» Work to complete
Within the entries below, find each line containing the word "that" and copy it.

**** Data provided ****

/-- Settles O50: the one write a step can make is a block store, which keeps the canonical form. -/
theorem everyStepKeepsMemoryCanonical : Obligations.EveryStepKeepsMemoryCanonical := by
  intro s t hs h
  rcases step_executes_or_keepsProgram h with ⟨w, i, -, -, hexec⟩ | keeps
  · rw [← s.executing_mem] at hs
    rcases exec_mem_cases hexec with hmem | ⟨-, hstore⟩
    · rwa [hmem]
    · exact hstore.wf hs
  · rwa [keeps.mem]

/-- Settles O57: an instruction that changes memory is LDB or LDI storing at `I`, and a step that executes none keeps it. -/
theorem onlyStoresWriteMemory : Obligations.OnlyStoresWriteMemory := by
  refine ⟨fun i s t h hne => ?_, fun i s t a h hne => ?_, fun s t h hne => ?_⟩
  · exact ((exec_mem_cases h).resolve_left hne).1
  · exact ((exec_mem_cases h).resolve_left fun hmem => hne (by rw [hmem])).2.range_of_read_ne hne
  · rcases step_executes_or_keepsProgram h with ⟨w, i, hw, hi, hexec⟩ | keeps
    · rw [← s.executing_mem] at hne
      obtain ⟨⟨x, rfl | rfl⟩, -⟩ := (exec_mem_cases hexec).resolve_left hne
      · exact ⟨w, x, hw, .inl hi⟩
      · exact ⟨w, x, hw, .inr hi⟩
    · exact absurd keeps.mem hne

end Sys2Proof.Machine
end

section
/-! The font at reset, and fetch from memory that stores wrote (spec 20_memory.md R51, R59, R60, R65). -/

namespace Sys2Proof.Machine

/-- The glyph of the digit `d` lies at `d * 5` at reset (R59). -/
theorem readBlock_reset_glyph : ∀ d : Fin 16, State.reset.mem.readBlock (d.val * 5) 5 = glyph d := by
  decide

/-- The sprite address of a digit does not wrap (R60). -/
theorem spriteAddress_digit (d : Fin 16) : (spriteAddress (BitVec.ofNat 8 d.val)).toNat = d.val * 5 := by
  have hd : d.val % 2 ^ 8 = d.val := Nat.mod_eq_of_lt (by omega)
  rw [spriteAddress, BitVec.toNat_ofNat, BitVec.toNat_ofNat, hd]
  omega

/-- Settles O48: 0x000 and 0x04B are the addresses of the glyphs 0 and F, as LDSPR computes them. -/
theorem fontIsInMemoryAtReset : Obligations.FontIsInMemoryAtReset := by
  refine ⟨readBlock_reset_glyph 0x0, readBlock_reset_glyph 0xF, fun d => ?_⟩
  rw [spriteAddress_digit, readBlock_reset_glyph]

/-- Settles O49: the second write leaves the byte of the first, and fetch joins them high byte first. -/
theorem fetchSeesStoredBytesBigEndian : Obligations.FetchSeesStoredBytesBigEndian := by
  intro s hi lo hin
  refine ⟨wordOfBytes hi lo, State.fetch_eq_ok.2 ⟨hin, ?_⟩, wordOfBytes_toNat hi lo⟩
  have hhi : ((s.mem.write s.pc.toNat hi).write (s.pc.toNat + 1) lo).read s.pc.toNat = hi := by
    rw [Memory.read_write_ne _ _ (by omega), Memory.read_write_self]
  rw [hhi, Memory.read_write_self]

end Sys2Proof.Machine
end

section
/-! The encoding (spec 30_encoding.md R71, R72, R75 to R79, R82): the fields of a packed word, the word of its fields, and
the decoder as the inverse of the encoder. -/

namespace Sys2Proof

open Sys2Proof.Machine
open Sys2Proof.Laws.FixedBits (packNNN_toNat packXKK_toNat packXYN_toNat of_packNNN of_packXKK of_packXYN)

/-! ## Each field as a digit of the word (R71) -/

theorem opField_val (w : Word) : (opField w).val = w.toNat / 0x1000 := by
  have := w.isLt
  simp only [opField, nibbleAt, Fin.val_ofNat, Nat.shiftRight_eq_div_pow]
  omega

theorem xField_val (w : Word) : (xField w).val = w.toNat / 0x100 % 0x10 := by
  simp only [xField, nibbleAt, Fin.val_ofNat, Nat.shiftRight_eq_div_pow]

theorem yField_val (w : Word) : (yField w).val = w.toNat / 0x10 % 0x10 := by
  simp only [yField, nibbleAt, Fin.val_ofNat, Nat.shiftRight_eq_div_pow]

theorem nField_val (w : Word) : (nField w).val = w.toNat % 0x10 := rfl

theorem kkField_toNat (w : Word) : (kkField w).toNat = w.toNat % 0x100 := BitVec.toNat_setWidth ..

theorem nnnField_toNat (w : Word) : (nnnField w).toNat = w.toNat % 0x1000 := BitVec.toNat_setWidth ..

/-! ## The fields of a packed word (R72) -/

section Fields

variable {op : Nat} (x y : RegIdx) (n : Fin 16) (kk : Byte) (nnn : Addr12)

@[simp] theorem opField_packNNN (h : op < 16) : (opField (packNNN op nnn)).val = op := by
  rw [opField_val, of_packNNN nnn h]

@[simp] theorem nnnField_packNNN (h : op < 16) : nnnField (packNNN op nnn) = nnn := by
  apply BitVec.eq_of_toNat_eq
  rw [nnnField_toNat, packNNN_toNat nnn h]
  omega

@[simp] theorem opField_packXKK (h : op < 16) : (opField (packXKK op x kk)).val = op := by
  rw [opField_val, (of_packXKK x kk h).1]

@[simp] theorem xField_packXKK (h : op < 16) : xField (packXKK op x kk) = x := by
  apply Fin.ext
  rw [xField_val, packXKK_toNat x kk h]
  omega

@[simp] theorem kkField_packXKK (h : op < 16) : kkField (packXKK op x kk) = kk := by
  apply BitVec.eq_of_toNat_eq
  rw [kkField_toNat, (of_packXKK x kk h).2]

@[simp] theorem opField_packXYN (h : op < 16) : (opField (packXYN op x y n)).val = op := by
  rw [opField_val, (of_packXYN x y n h).1]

****

» Output below
/-- Settles O57: an instruction that changes memory is LDB or LDI storing at `I`, and a step that executes none keeps it. -/
/-! The font at reset, and fetch from memory that stores wrote (spec 20_memory.md R51, R59, R60, R65). -/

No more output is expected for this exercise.